[Collected data entries]
□ □ □ □ □ □ □
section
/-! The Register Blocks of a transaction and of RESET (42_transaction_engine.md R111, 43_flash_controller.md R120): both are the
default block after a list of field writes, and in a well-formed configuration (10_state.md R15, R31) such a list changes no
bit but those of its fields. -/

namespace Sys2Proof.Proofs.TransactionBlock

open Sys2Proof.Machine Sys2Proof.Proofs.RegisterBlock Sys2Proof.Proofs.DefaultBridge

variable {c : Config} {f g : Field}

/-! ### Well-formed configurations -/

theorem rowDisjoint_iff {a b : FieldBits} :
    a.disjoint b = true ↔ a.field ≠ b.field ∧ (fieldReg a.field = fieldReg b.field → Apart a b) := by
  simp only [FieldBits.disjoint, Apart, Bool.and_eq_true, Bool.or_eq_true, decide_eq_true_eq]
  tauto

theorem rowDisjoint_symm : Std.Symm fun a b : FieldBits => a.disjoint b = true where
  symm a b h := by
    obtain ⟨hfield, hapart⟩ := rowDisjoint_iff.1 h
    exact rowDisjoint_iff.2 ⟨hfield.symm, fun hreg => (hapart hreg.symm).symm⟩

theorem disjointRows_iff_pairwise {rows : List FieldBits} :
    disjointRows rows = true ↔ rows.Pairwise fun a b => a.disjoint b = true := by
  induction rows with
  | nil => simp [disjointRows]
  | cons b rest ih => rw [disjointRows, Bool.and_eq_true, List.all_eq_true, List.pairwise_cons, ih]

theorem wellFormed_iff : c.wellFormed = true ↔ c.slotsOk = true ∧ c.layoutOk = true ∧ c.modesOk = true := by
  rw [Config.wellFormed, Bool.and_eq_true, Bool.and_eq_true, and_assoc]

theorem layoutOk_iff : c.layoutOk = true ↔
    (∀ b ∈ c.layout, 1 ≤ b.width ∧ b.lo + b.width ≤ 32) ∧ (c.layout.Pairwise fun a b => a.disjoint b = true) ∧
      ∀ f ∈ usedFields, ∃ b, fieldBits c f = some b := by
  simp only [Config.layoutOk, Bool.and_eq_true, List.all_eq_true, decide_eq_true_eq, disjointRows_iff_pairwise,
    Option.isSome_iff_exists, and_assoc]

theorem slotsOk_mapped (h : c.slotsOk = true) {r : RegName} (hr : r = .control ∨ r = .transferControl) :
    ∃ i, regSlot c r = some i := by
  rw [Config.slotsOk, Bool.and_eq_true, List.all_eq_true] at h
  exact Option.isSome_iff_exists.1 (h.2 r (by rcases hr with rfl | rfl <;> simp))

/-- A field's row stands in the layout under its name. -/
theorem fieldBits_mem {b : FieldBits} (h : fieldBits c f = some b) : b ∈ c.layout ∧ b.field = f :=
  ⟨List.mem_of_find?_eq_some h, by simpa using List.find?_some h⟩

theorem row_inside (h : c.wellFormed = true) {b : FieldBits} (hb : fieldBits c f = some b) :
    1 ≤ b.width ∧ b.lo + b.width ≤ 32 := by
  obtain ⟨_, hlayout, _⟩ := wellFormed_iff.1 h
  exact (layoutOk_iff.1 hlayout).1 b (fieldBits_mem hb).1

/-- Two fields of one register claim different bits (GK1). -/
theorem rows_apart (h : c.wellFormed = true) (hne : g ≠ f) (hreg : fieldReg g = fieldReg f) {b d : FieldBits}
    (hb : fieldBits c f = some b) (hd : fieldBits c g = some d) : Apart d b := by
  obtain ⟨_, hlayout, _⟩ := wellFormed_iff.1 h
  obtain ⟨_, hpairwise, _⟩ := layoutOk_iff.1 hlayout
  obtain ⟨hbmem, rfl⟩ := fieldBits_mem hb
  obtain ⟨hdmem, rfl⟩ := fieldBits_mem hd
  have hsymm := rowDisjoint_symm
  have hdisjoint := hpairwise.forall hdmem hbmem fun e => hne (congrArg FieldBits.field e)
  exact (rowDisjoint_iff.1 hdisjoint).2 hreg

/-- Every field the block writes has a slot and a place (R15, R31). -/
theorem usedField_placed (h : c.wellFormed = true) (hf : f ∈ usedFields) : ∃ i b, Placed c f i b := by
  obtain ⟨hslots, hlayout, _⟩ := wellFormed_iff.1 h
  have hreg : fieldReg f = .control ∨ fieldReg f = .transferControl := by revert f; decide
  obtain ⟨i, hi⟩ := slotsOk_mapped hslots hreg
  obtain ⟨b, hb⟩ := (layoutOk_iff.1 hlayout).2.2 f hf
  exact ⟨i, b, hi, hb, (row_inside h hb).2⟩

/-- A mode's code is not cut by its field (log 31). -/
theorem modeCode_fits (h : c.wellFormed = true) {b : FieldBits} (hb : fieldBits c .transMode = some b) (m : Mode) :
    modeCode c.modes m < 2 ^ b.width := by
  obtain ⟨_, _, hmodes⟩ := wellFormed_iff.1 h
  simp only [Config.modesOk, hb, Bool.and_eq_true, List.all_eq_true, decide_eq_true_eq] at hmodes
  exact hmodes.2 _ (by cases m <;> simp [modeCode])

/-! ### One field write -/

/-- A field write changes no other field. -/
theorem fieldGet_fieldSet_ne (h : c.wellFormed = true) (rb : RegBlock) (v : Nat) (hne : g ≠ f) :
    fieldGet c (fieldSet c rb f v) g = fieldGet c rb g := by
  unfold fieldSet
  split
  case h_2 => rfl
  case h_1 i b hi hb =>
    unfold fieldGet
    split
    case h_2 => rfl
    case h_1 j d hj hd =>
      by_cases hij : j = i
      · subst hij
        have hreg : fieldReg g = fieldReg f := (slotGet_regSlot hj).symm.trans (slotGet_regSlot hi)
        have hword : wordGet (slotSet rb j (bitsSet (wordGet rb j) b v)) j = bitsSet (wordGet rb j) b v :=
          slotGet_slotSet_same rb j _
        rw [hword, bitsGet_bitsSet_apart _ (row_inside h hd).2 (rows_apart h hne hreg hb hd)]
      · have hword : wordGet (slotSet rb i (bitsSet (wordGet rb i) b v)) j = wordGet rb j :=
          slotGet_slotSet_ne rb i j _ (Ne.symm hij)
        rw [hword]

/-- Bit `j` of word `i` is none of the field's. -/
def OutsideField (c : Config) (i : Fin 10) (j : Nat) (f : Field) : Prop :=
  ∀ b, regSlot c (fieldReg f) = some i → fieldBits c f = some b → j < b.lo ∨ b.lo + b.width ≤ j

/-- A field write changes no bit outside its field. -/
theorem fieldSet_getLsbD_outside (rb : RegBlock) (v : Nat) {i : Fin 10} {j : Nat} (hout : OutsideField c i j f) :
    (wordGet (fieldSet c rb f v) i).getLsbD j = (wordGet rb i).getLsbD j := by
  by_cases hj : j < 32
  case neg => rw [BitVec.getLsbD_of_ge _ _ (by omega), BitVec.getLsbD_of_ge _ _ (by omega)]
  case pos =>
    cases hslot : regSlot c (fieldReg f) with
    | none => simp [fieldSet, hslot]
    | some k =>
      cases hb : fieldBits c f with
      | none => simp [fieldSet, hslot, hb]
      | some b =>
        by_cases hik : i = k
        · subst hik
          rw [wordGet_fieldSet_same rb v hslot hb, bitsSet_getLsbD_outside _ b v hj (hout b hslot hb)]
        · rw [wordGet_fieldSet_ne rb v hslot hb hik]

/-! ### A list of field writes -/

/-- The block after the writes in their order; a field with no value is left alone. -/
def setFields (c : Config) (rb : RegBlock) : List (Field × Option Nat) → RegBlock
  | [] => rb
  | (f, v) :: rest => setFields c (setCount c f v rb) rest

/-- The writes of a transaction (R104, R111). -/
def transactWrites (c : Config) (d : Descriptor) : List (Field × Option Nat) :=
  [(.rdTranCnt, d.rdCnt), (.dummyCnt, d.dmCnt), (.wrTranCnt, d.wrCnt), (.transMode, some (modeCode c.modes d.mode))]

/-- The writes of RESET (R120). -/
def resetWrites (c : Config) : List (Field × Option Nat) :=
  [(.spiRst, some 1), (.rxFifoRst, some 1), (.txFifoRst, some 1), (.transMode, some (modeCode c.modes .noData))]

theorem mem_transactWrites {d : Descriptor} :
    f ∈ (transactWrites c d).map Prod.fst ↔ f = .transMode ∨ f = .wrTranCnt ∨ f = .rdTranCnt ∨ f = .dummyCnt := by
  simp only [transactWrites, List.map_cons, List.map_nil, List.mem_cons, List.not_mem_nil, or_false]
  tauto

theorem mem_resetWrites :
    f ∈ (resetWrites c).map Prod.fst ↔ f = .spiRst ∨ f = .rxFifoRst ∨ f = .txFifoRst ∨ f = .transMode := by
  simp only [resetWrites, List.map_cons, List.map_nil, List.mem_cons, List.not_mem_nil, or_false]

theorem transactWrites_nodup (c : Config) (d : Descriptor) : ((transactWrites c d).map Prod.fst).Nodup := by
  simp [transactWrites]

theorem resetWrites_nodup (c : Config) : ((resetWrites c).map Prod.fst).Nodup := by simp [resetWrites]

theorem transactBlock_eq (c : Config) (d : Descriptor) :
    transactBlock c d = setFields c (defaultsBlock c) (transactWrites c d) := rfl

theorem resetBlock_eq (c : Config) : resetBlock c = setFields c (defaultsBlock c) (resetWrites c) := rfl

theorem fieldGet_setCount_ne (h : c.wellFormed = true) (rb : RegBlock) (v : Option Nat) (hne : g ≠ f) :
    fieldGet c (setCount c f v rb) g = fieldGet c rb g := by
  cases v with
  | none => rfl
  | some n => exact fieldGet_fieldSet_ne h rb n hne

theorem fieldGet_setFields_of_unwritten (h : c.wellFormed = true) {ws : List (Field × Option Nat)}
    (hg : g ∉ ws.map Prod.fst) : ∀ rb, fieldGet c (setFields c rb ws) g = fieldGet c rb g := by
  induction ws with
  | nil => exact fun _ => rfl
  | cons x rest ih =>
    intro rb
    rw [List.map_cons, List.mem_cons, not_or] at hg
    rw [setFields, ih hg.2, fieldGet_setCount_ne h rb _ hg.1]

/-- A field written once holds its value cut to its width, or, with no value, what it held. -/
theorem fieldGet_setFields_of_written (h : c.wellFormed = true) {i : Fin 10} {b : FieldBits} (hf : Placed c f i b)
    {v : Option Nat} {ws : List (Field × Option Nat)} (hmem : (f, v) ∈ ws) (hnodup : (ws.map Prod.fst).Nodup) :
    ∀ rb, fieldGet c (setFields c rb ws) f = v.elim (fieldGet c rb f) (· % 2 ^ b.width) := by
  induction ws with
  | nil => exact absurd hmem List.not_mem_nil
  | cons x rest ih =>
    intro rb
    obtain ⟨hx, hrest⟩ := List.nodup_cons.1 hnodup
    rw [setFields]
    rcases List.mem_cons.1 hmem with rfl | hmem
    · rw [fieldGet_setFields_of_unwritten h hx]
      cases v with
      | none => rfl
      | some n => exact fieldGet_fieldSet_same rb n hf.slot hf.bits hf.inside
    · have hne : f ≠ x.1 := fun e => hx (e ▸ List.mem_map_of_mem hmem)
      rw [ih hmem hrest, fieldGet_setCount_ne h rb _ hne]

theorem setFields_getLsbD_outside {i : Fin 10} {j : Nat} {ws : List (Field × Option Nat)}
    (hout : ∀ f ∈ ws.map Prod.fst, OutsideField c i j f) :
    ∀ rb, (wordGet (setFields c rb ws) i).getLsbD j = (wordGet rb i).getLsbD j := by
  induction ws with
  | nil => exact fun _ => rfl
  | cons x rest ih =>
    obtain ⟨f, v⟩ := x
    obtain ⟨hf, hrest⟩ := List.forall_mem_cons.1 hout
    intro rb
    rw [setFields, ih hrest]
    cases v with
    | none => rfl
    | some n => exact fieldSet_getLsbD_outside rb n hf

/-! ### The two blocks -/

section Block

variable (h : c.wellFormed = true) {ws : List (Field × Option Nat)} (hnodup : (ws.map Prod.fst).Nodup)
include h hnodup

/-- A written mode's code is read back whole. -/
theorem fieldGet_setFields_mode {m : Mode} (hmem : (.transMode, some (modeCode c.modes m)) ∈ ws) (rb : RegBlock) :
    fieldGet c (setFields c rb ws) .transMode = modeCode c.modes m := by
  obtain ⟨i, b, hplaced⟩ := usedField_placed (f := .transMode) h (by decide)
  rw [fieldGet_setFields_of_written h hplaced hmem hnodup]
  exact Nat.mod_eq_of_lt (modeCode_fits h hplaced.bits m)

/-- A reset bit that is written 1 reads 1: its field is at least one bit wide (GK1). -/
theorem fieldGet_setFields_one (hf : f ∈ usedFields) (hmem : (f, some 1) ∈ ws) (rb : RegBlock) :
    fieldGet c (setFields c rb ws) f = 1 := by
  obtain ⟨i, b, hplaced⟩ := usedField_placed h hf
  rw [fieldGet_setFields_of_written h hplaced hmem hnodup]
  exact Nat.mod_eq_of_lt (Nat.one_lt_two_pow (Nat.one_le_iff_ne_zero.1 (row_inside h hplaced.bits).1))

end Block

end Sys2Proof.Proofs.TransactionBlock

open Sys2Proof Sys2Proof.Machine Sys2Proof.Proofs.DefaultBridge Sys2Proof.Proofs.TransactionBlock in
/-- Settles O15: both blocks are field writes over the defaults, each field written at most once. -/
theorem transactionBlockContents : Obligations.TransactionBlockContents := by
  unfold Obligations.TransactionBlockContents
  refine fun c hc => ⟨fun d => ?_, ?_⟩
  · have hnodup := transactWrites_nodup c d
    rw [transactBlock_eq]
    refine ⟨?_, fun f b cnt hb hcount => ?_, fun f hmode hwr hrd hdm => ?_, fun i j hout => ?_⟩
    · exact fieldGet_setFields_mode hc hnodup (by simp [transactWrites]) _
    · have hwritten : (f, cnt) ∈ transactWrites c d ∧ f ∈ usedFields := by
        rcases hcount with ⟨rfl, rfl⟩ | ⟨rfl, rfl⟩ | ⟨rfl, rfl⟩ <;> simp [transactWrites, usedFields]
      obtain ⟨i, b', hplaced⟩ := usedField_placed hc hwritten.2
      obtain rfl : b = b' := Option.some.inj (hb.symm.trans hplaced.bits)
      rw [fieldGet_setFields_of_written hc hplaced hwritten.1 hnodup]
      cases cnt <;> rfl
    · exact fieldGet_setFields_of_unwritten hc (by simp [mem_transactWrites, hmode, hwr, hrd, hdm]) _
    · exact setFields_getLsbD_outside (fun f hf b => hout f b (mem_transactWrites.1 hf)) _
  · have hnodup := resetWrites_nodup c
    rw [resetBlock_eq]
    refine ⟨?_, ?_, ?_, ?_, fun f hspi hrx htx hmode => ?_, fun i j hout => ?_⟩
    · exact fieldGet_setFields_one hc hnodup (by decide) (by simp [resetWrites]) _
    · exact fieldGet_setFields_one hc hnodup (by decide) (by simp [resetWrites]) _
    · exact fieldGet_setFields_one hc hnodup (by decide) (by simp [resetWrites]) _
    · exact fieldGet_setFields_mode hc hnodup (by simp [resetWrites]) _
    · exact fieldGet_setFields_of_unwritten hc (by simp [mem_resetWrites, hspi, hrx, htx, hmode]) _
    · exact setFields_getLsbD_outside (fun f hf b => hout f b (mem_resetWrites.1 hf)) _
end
□ □ □ □ □ □ □
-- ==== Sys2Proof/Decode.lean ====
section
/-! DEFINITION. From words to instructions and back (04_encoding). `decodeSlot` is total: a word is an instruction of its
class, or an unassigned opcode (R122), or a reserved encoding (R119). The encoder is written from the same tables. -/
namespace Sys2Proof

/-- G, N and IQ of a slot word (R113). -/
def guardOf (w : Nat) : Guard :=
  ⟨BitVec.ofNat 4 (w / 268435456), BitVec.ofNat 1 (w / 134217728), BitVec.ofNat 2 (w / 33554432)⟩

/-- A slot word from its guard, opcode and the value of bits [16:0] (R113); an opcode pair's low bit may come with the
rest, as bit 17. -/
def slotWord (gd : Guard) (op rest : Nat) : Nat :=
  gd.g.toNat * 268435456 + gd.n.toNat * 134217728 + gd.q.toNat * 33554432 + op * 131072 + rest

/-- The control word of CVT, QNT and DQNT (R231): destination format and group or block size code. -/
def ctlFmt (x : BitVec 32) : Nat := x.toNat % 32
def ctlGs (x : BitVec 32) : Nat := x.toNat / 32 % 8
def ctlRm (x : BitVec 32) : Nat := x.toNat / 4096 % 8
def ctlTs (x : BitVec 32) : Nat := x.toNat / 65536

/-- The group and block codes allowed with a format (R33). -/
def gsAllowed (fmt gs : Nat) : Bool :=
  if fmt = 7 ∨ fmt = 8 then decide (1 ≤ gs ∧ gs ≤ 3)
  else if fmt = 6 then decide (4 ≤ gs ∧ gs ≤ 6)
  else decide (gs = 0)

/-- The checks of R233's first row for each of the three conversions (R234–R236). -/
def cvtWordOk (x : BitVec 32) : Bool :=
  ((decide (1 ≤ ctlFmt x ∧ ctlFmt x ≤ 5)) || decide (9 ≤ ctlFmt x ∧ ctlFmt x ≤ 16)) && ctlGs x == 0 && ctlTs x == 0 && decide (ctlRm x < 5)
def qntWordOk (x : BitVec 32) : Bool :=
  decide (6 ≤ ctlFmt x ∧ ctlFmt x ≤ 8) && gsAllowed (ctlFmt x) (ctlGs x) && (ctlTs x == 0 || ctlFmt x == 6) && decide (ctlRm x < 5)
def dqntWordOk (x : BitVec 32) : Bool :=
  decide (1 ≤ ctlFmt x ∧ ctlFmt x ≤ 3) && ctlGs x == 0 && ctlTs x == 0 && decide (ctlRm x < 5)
□ □ □ □ □ □ □
In the records above, some lines hold the word "modesOk"; copy each such line.

Answer area>
theorem wellFormed_iff : c.wellFormed = true ↔ c.slotsOk = true ∧ c.layoutOk = true ∧ c.modesOk = true := by
  simp only [Config.modesOk, hb, Bool.and_eq_true, List.all_eq_true, decide_eq_true_eq] at hmodes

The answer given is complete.